Mit dem Housing ist nach über 20 Jahren endlich ein lang ersehntes Feature im Spiel angekommen: ein eigener, frei gestaltbarer Rückzugsort in Azeroth. Besonders spannend: Das Zuhause lässt sich nicht nur hübsch einrichten, sondern mit Trophäen und Sammlerstücken füllen, die Erfolge, seltene Drops oder persönliche Meilensteine sichtbar machen. Für viele wird das Eigenheim so zu einer Art persönlichem Museum – kreativ, dekorativ und ein Statement.

Wer ist Stamper in Azeroth?
myheimat: Wer ist Stamper in Azeroth (Klasse, Spezialisierung, Rolle in der Gilde „Das 7. Zeichen“) – und wer steckt als Spieler dahinter?
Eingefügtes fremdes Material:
-- ==== Sys2Proof/Machine/Jobs.lean ====
section
/-! DEFINITION. DEV_QUERY and the commands of jobs: creation, clusters, mappings, program images, launch and halt
(18_mailboxes_elbinik.md R394 to R402; 12_memory.md R265, R284; 10_oanoine_control.md R237, R238). -/

namespace Sys2Proof.Machine

/-! ### DEV_QUERY (R395) -/

/-- The available cores of a cluster (R23); a VF sees those of its job's clusters alone. -/
def coreMask (ch : Chip) (f cl : Nat) : Nat :=
  if f = 0 ∨ owner ch cl = some (jobId (f - 1)) then
    bits8 fun k => !(tcoreOf ch (8 * cl + k)).fenced && !(towerOf ch (cl / 16)).fenced
  else 0

/-- Page 0; the boot ROM of a device in FAILED answers it with firmware release 0.0 (R420). -/
def queryPage0 (ch : Chip) : List Byte :=
  let jobs := (List.range 16).foldl (fun n j => n + b2n (jobExists ch j) * 2 ^ j) 0
  let stkBits := (List.range 16).foldl (fun n k => n + b2n (stackOf ch k).inService * 2 ^ k) 0
  leBytes 0x8016 2 ++ [0xA2, if ch.phase = 5 then 0 else 1, 0, 1, 0] ++ leBytes ch.phase 1 ++ leBytes ch.nwl.pos.toNat 1 ++
    leBytes (b2n (ch.sys.camp.failed == 0)) 1 ++ leBytes jobs 2 ++ leBytes (bits8 fun t => (towerOf ch t).fault) 1 ++
    leBytes (bits8 fun t => (towerOf ch t).fenced) 1 ++ leBytes stkBits 2 ++ leBytes (devIdOf ch).toNat 8

def queryBytes (ch : Chip) (f page : Nat) : List Byte :=
  let masks (a n : Nat) : List Byte := (span a n).flatMap fun cl => leBytes (coreMask ch f cl) 1
  match page with
  | 0 => queryPage0 ch
  | 1 => masks 0 48
  | 2 => masks 48 48
  | 3 => masks 96 32
  | _ => (List.range 32).flatMap fun l => leBytes (linkOf ch l).st 1

def execDevQuery (s : Stream) (st : State) : Host.Outcome State Fault Refusal :=
  runNow st s 0x01 anyRow (fun raw => ([(0, 0)], badIf (4 < pb raw 0 0) 0)) fun ch c =>
    (ch, if ch.phase = 5 ∧ pb c.raw 0 0 ≠ 0 then rspOf 0x16 else rspData 0 48 (queryBytes ch s.fn.val (pb c.raw 0 0)))

/-! ### Placing HBM (R265, R399, R416) -/

/-- HBM that firmware has given out: mappings, hold areas, dump regions and buffers. -/
def taken (ch : Chip) : List (Nat × Nat) :=
  (ch.jobs.flatMap fun p => (p.2.maps.filter fun m => !m.host).map fun m => (m.da, m.len)) ++
  (ch.fab.holds.map fun h => (h.da, holdSpan h)) ++
  (ch.jobs.filterMap fun p => p.2.dump.map fun d => (d.da, d.slot * d.records)) ++
  (ch.obs.recs.map fun r => (r.2.1, r.2.2.length)) ++
  (ch.sys.convs.filterMap fun p => p.2.buf) ++
  (if (regGet ch .obsCtrl 0).getLsbD 1 then [(dumpBase ch, dumpRecs ch * devRecLen)] else [])
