-- ==== Sys2Proof/Machine/ClockLoss.lean ====
section
/-! DEFINITION. The loss of a clock island (01_six_levels.md R28; 20_faults.md R431; 17_registers_islands.md R366). -/

namespace Sys2Proof.Machine

/-- CK_COREt or CK_ARRt is lost: the tower is fenced. -/
def loseTower (ch : Chip) (t : Nat) (arr : Bool) : Chip :=
  let i := if arr then 8 + t else t
  if islandRuns ch i then fenceTowerJobs (loseIsland (if arr then abandonRuns ch t else ch) i) t else ch

def execClockLossTower (t : TowerId) (arr : Bool) (s : State) : Host.Outcome State Fault Refusal :=
  onChip s fun ch => loseTower ch t.val arr

/-- CK_FAB is lost: every link goes DOWN, collective operations end ABORTED and twin copies fail. -/
def loseFabric (ch : Chip) : Chip :=
  let ch1 := ((List.range 32).filter (linkExists ch)).foldl takeDown ch
  (List.finRange 16).foldl (fun c j => abortCopy (abortJobOps c j) j.val 1) ch1

/-- An island with its consequences in the table of R431. What the others entail, the units find in the island's
state: HBM accesses end poisoned, the power manager holds every tower at F = 18, tests and counters stand still. -/
def loseOther (ch : Chip) (i : Nat) : Chip :=
  match i with
  | 18 => loseFabric (loseIsland ch 18)
  | 19 => pcieDown (loseIsland ch 19)
  | 23 => loseNwlClk ch
  | _ => loseIsland ch i

def execClockLossIsland (i : IslandId) (s : State) : Host.Outcome State Fault Refusal :=
  onChip s fun ch =>
    if i.val < 16 then loseTower ch (i.val % 8) (decide (8 ≤ i.val))
    else if islandRuns ch i.val then loseOther ch i.val
    else ch

end Sys2Proof.Machine
end

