-- ==== Sys2Proof/Machine/Dispatch.lean ====
section
/-! DEFINITION. The dispatch: one arm per command, one direct call of its meaning. -/

namespace Sys2Proof.Machine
Seit wann spielst du WoW?
Stamper: Stamper ist ein Kriegertank und ich spiele seit Release, also seit 2005. Früher habe ich beim „7. Zeichen“ im Raid gespielt, die Gilde aber verlassen, als ich dafür keine Zeit mehr hatte. Wegen Housing bin ich wieder beigetreten, weil ich in einer Gildennachbarschaft wohnen wollte – mit Leuten, die ich kenne und bei denen man merkt, dass sie sich mit ihren Häusern Mühe geben.

myheimat: Was macht dir in WoW grundsätzlich am meisten Spaß?
Stamper: Mir macht am meisten Spaß, mir Dinge so aufzubauen, dass sie sich „richtig“ anfühlen – also stimmig und passend. Ich spiele auch andere Spiele oft mit Blick auf Base-Building oder Housing, gerne sogar mit Survival-Aspekt. Genau das hat mir in WoW lange gefehlt.
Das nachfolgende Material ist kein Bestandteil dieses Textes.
-- ==== Sys2Proof/Certificates/Slice0/Obligations.lean ====
section
/-! DEFINITION. The statements about the model, for the provers. The first part holds the words they are written in. -/

namespace Sys2Proof.Claims
open Sys2Proof Sys2Proof.Machine

/-! ### Words of the statements -/

/-- The state with another chip: what outlives resets and the queue of commands stay. -/
def after (s : State) (ch : Chip) : State := { s with chip := ch }

/-- Core `c` issues the word `w`, which is the instruction `op`: the device and the core run, nothing holds the
sequencer, the word is clean, no register it uses is pending, and its guard holds (R209, R214, R234). -/
structure Issuing (s : State) (c : CoreId) (op : Op) (w : Dword) : Prop where
  live : live s.chip = true
  can : canIssue s.chip c.val = true
  clean : anyPoi s.chip (imemBase c.val + 8 * (coreOf s.chip c.val).pc) 8 = false
  word : fetchWord s.chip c.val (coreOf s.chip c.val).pc = w
  code : decodeWord w = some op
  reads : (regUse op w).1.any (pendingReg (coreOf s.chip c.val)) = false
  writes : (regUse op w).2.any (pendingReg (coreOf s.chip c.val)) = false
  guard : guardOk (coreOf s.chip c.val) w = true

/-- The chip once the word at the PC of core `c` has issued: the issued instruction is counted (R449, counter 57), and
an unfenced rewrite of the word has drawn its free bit (log 14). -/
def issued (s : State) (c : CoreId) : Chip :=
  countCore { s.chip with free := s.chip.free + b2n (thas (coreOf s.chip c.val).stale (coreOf s.chip c.val).pc) }
    c.val 57 1

/-- The core that issues. -/
def theCore (s : State) (c : CoreId) : Core := coreOf s.chip c.val
/-- The first operand of format S, and the second (R217). -/
def srcA (s : State) (c : CoreId) (w : Dword) : Dword := rdReg (theCore s c) (wb w 45 40)
def srcB (s : State) (c : CoreId) (w : Dword) : Dword := opB (theCore s c) w

/-- After an instruction that writes `v` to its destination register and goes to the next word. -/
def wrote (s : State) (c : CoreId) (w v : Dword) : State :=
  after s (setCore (issued s c) c.val (advance (wrReg (theCore s c) (wb w 51 46) v)))

/-- After an instruction whose core is then `k`. -/
def cored (s : State) (c : CoreId) (k : Core) : State := after s (setCore (issued s c) c.val k)

/-- After a precise fault of the instruction at the PC, which records the word that was fetched (R236). -/
def faulted (s : State) (c : CoreId) (code : Nat) : State :=
  after s (faultWord (issued s c) c.val code (fetchWord s.chip c.val (theCore s c).pc))

/-- The started instruction `i` of queue `q` of core `c`, an `op`, may run: its tower's clock runs and no earlier
vector operation is on its tiles (R28, R138). -/
structure Started (s : State) (c : CoreId) (q : Queue) (op : Op) (i : QInstr) : Prop where
  live : live s.chip = true
  clock : islandRuns s.chip (c.val / 128) = true
  first : ((coreOf s.chip c.val).q.find? fun j => j.q == q && j.phase == .started) = some i
  code : decodeWord i.word = some op
  tiles : ((q == .engine || q == .array) &&
    tileClash s.chip c.val true i.seq [.vector] (instrTiles s.chip c.val i)) = false

/-- The instruction has run: its chip is `ch`, and `j` holds what it gives at completion (R231, R232). -/
def ran (s : State) (c : CoreId) (ch : Chip) (j : QInstr) (seq : Nat) : State :=
  after s (updInstr ch c.val seq fun x => { x with phase := .ran, conf := j.conf, sres := j.sres, pres := j.pres })

/-- Stream `k` runs the command `c`, opcode `op` and row `mine`; it has not taken effect, no other command of its job
is ahead of it, and every check of R385 passes. -/
structure Taking (s : State) (k : Stream) (op : Nat) (mine : Nat → Bool) (chk : Nat → List (Nat × Nat) × List Nat)
    (c : Cmd) : Prop where
  live : live s.chip = true
  cmd : cmdIn s.chip (streamIx k) op mine = some c
  fresh : c.committed = false
  first : blocked s.chip (streamIx k) c = false
  pass : refuse s.chip (streamIx k) c (chk c.raw).1 (chk c.raw).2 = none

/-- A command that waits is asked again (R397). -/
structure Waiting (s : State) (k : Stream) (op : Nat) (mine : Nat → Bool) (c : Cmd) : Prop where
  live : live s.chip = true
  cmd : cmdIn s.chip (streamIx k) op mine = some c
  taken : c.committed = true

/-- The command has its response `r`, with the chip otherwise `ch`. -/
def answered (s : State) (k : Stream) (c : Cmd) (ch : Chip) (r : Rsp) : State := after s (respond ch (streamIx k) c r)

/-- The command waits: it has taken effect, and remembers `memo`. -/
def waits (s : State) (k : Stream) (c : Cmd) (ch : Chip) (memo : List Nat) : State :=
  after s (updStream ch (streamIx k) fun x => { x with cmd := some { c with committed := true, memo := memo } })

/-- The command that `i` runs writes `bs` at `a` for its function and has the response `r`, or is answered ADDRESS. -/
def buffered (s : State) (k : Stream) (c : Cmd) (i : Instr) (a : Nat) (bs : List Byte) (r : Rsp) : Prop :=
  (fnReach s.chip k.fn.val a bs.length true = false → exec i s = .next (answered s k c s.chip (rspOf 0x1C))) ∧
  (fnReach s.chip k.fn.val a bs.length true = true →
    exec i s = .next (answered s k c (if bs = [] then s.chip else fwWrite s.chip 0 a bs) r))

/-- Action `a` of SENSOR_CFG, run by `i` (R480): refused with `no`; refused while CK_SNS stands still; `change` at once
where no WD field changes (`wd`); else the converter leaves ENABLED, `change` comes once it is DISABLED, and a converter
that this command stopped is enabled again. -/
def configures (s : State) (k : Stream) (c : Cmd) (i : Instr) (a : Nat) (chk : Nat → List (Nat × Nat) × List Nat)
    (no : Option Rsp) (wd : Bool) (change : Chip → Chip × Rsp) : Prop :=
  ∀ b u, snBlk (scConv c.raw) = (b, u) →
    (Taking s k 0xA0 (actRow a 4) chk c →
      (∀ r, no = some r → exec i s = .next (answered s k c s.chip r)) ∧
      (no = none → islandRuns s.chip 21 = false → exec i s = .next (answered s k c s.chip (rspOf 0x14))) ∧
      (no = none → islandRuns s.chip 21 = true → wd = false →
        exec i s = .next (answered s k c (change s.chip).1 (change s.chip).2)) ∧
      (no = none → islandRuns s.chip 21 = true → wd = true →
        (blkGet s.chip b u = .disabled → exec i s = .next (answered s k c (change s.chip).1 (change s.chip).2)) ∧
        (blkGet s.chip b u ≠ .disabled → ∀ x y, x = disableBlk s.chip b u false → y = stopBlk x b u false →
          (blkGet y b u ≠ .disabled → exec i s = .next (waits s k c x [1])) ∧
          (blkGet y b u = .disabled →
            exec i s = .next (answered s k c (enableBlk (change y).1 b u false) (change y).2))))) ∧
    (Waiting s k 0xA0 (actRow a 4) c → ∀ y, y = stopBlk s.chip b u false →
      ((islandRuns s.chip 21 = false ∨ blkGet y b u ≠ .disabled) → exec i s = .next (waits s k c s.chip c.memo)) ∧
      (islandRuns s.chip 21 = true → blkGet y b u = .disabled → exec i s =
        .next (answered s k c (if c.memo = [] then (change y).1 else enableBlk (change y).1 b u false) (change y).2)))

/-- A register access of this unit of a register reaches it: the bus's island runs, and the target's (R371). -/
structure OnBus (s : State) (r : Reg) (u : Nat) : Prop where
  live : live s.chip = true
  bus : islandRuns s.chip 20 = true
  target : islandRuns s.chip (blkIsle (regInfo r).blk u) = true

/-- The chip at an access that reaches unit `u` of register `r`: it has crossed to the register's island (log 17) and
answers without data. -/
def okBus (s : State) (r : Reg) (u : Nat) : Chip :=
  { crossing s.chip (blkIsle (regInfo r).blk u) with resp := ⟨.ok, [], false⟩ }

/-- The chip at an access that reaches address `a` of target `t`, likewise. -/
def okAt (s : State) (t : BusTarget) (a : Nat) : Chip :=
  { crossing s.chip (targetIsle t a) with resp := ⟨.ok, [], false⟩ }

/-- A batch of the array of read `rd` is between two of its bursts, for `atomic` one that no read splits (R55). -/
def splits (s : State) (c : CoreId) (rd : Rd) (atomic : Bool) : Bool :=
  (bankOf s.chip c.val).batch.any fun b => b.phys == rd.phys && b.rnd != 0 && (!atomic || b.atomic)

/-- Work `f` on memory from `via` goes on in state `s`: nothing holds it at its source and none of its accesses is lost
(R277, R281, R285, R431). It works on the state `t`, in which what the stacks report for the bursts it reads has counted
(R263) and its partitions wait for tokens no more. -/
structure GoesOn (s : State) (via : Via) (bursts : Bursts) (f : Chip → Chip) (t : State) : Prop where
  live : live s.chip = true
  free : memHeld s.chip via (touched f s.chip) = false
  kept : (touched f s.chip).any (touchLost s.chip via) = false
  state : t = after s (memReady s.chip bursts (touched f s.chip))

/-- `i` is work `f` on memory from `via`: where a stop, a repair or a bucket holds an access of it, it leaves the marks of
one that waits and nothing else; where accesses are lost, it ends as R431 says. -/
def waitsOrLoses (s : State) (i : Instr) (via : Via) (bursts : Bursts) (f : Chip → Chip) : Prop :=
  live s.chip = true →
    (memHeld s.chip via (touched f s.chip) = true →
      exec i s = .next (after s (memWaits s.chip via (touched f s.chip)))) ∧
    (memHeld s.chip via (touched f s.chip) = false → (touched f s.chip).any (touchLost s.chip via) = true →
      exec i s = .next (after s (memLost (memReady s.chip bursts (touched f s.chip)) via (touched f s.chip) f)))

/-- The started instruction `i` of queue `q`, an `op` with the effect `f`, goes on; it works on the state `t`. -/
structure Works (s : State) (r : CoreRun) (q : Queue) (op : Op) (f : Chip → QInstr → Chip × QInstr) (i : QInstr)
    (t : State) : Prop where
  goes : GoesOn s (.core (r.core.val / 128)) r.bursts (coreStep r q op f) t
  started : Started t r.core q op i

/-- The instruction has run its effect `f`, with the failures its reads met (R126, R145). -/
def worked (t : State) (r : CoreRun) (f : Chip → QInstr → Chip × QInstr) (i : QInstr) : State :=
  ran t r.core (withFailures r f t.chip i).1 (withFailures r f t.chip i).2 i.seq

end Sys2Proof.Claims

open Sys2Proof Sys2Proof.Machine Sys2Proof.Claims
Der erste Moment im Housing: „sehnsüchtig erwartet“
myheimat: Erinnerst du dich an deinen ersten Moment im Housing? War das eher „Endlich!“ oder vorsichtiges Abtasten – und warum?
Stamper: Ganz klar „Endlich!“. Ich habe Housing sehnsüchtig erwartet und war komplett begeistert, als es angekündigt wurde. Mein erster Eindruck war richtig gut.

myheimat: Du hattest frühen Zugang – wie war das damals im Vergleich zu heute?
Stamper: Ich hatte früher Zugang durch die Collector’s Edition von Midnight. Es war ein sehr schönes Fundament mit großem Potenzial, aber eben auch mit ein paar Ecken und Kanten. Einige davon gibt es heute noch, aber am System wird ja regelmäßig gearbeitet – das merkt man.

Zeit, Routine und „Logout auf dem Sofa“
myheimat: Wie viel Zeit investierst du aktuell in dein Housing – pro Woche oder pro Session? Ist das eher ein Nebenbei-Projekt oder ein fester Bestandteil deiner WoW-Routine geworden?
Stamper: Am Anfang habe ich sehr viel Zeit investiert. Jetzt bin ich erstmal da angekommen, wo ich mich mit den aktuellen Möglichkeiten hin entwickeln konnte. Wenn neue Inhalte dazukommen – wie die kürzlich hinzugekommene Gartenerweiterung – verbringe ich wieder viel Zeit damit, alles so zu gestalten, wie ich es gerne hätte.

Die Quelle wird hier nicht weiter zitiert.